[RECORDS FOR THIS EXERCISE]:
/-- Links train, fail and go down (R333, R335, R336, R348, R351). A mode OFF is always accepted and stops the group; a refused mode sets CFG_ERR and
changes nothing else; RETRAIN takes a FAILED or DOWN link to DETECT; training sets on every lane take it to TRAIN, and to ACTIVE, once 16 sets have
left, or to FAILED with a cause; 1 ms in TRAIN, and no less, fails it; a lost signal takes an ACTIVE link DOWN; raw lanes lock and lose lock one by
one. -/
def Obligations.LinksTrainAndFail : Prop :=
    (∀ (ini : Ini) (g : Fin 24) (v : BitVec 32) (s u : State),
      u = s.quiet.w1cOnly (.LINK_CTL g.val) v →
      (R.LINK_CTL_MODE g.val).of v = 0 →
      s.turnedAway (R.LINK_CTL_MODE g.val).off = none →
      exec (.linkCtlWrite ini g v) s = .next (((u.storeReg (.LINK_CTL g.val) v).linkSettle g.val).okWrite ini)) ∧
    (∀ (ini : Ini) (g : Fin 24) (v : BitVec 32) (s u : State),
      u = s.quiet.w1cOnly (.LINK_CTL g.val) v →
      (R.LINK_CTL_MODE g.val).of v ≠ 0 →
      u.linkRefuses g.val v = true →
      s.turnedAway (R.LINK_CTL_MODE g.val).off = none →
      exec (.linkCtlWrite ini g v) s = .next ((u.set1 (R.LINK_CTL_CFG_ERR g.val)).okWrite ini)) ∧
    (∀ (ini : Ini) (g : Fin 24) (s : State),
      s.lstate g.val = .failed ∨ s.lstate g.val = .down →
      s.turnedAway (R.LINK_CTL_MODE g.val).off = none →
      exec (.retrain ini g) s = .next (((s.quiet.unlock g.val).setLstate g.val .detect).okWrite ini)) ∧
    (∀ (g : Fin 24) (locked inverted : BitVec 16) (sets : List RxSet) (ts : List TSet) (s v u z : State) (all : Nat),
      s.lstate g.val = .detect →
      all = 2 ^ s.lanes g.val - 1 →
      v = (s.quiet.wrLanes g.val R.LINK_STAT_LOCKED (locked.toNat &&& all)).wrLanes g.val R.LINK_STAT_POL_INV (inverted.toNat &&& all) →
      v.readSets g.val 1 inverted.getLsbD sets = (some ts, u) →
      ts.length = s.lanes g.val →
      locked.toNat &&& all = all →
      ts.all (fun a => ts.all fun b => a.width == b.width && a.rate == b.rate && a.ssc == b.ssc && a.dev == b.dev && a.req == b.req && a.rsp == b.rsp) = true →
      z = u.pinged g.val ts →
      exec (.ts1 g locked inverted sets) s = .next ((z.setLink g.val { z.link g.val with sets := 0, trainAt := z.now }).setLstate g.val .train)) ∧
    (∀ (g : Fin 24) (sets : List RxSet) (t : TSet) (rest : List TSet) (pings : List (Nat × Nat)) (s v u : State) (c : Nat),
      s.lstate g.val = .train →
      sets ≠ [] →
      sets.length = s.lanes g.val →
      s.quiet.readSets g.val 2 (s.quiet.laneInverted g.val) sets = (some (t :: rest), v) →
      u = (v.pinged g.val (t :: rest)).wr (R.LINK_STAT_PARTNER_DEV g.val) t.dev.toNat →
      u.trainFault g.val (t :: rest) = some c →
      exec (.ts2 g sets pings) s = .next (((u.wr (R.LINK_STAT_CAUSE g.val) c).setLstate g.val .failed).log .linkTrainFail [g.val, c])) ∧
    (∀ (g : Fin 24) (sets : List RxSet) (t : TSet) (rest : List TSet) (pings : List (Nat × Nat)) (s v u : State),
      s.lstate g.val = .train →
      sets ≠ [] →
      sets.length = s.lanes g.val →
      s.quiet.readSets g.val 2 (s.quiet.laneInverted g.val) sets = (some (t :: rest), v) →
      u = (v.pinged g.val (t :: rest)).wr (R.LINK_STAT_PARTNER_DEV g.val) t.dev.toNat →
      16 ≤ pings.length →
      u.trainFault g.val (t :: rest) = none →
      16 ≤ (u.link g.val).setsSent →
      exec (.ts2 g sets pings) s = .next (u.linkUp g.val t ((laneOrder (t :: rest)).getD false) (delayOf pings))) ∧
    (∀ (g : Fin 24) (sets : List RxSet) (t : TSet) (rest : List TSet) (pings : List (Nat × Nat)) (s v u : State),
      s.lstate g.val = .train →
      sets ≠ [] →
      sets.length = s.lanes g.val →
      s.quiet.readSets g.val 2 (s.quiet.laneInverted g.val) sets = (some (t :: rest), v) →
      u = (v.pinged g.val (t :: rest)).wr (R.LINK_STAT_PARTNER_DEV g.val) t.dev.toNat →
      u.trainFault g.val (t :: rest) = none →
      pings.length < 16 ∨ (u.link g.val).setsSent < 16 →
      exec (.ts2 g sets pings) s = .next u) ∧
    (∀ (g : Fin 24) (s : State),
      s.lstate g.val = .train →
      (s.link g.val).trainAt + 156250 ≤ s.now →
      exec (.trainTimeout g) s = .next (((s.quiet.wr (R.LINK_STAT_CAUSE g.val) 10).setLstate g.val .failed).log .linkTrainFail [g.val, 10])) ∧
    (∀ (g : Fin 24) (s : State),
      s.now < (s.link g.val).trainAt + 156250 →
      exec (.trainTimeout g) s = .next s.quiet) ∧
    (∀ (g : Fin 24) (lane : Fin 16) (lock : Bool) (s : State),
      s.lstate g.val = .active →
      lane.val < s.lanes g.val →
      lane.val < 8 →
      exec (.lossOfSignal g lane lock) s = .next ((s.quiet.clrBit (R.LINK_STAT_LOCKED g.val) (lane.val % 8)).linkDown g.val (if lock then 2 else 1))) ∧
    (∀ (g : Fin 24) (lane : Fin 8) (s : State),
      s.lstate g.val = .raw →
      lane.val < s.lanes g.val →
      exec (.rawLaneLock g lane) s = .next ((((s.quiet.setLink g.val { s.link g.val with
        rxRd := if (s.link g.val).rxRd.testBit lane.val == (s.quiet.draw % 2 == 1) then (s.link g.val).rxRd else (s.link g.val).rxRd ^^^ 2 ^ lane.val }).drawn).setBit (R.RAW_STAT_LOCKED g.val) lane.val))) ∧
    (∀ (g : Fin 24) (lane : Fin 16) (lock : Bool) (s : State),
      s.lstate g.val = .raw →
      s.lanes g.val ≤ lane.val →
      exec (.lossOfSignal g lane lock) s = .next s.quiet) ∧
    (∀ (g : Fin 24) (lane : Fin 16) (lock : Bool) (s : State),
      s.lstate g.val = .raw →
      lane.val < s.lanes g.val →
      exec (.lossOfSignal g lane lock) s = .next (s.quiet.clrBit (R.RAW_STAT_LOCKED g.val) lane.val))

[TASK STATEMENT]: Copy out every line of the data that includes the word "true".

[FINISHED TASK]:
      u.linkRefuses g.val v = true →
      ts.all (fun a => ts.all fun b => a.width == b.width && a.rate == b.rate && a.ssc == b.ssc && a.dev == b.dev && a.req == b.req && a.rsp == b.rsp) = true →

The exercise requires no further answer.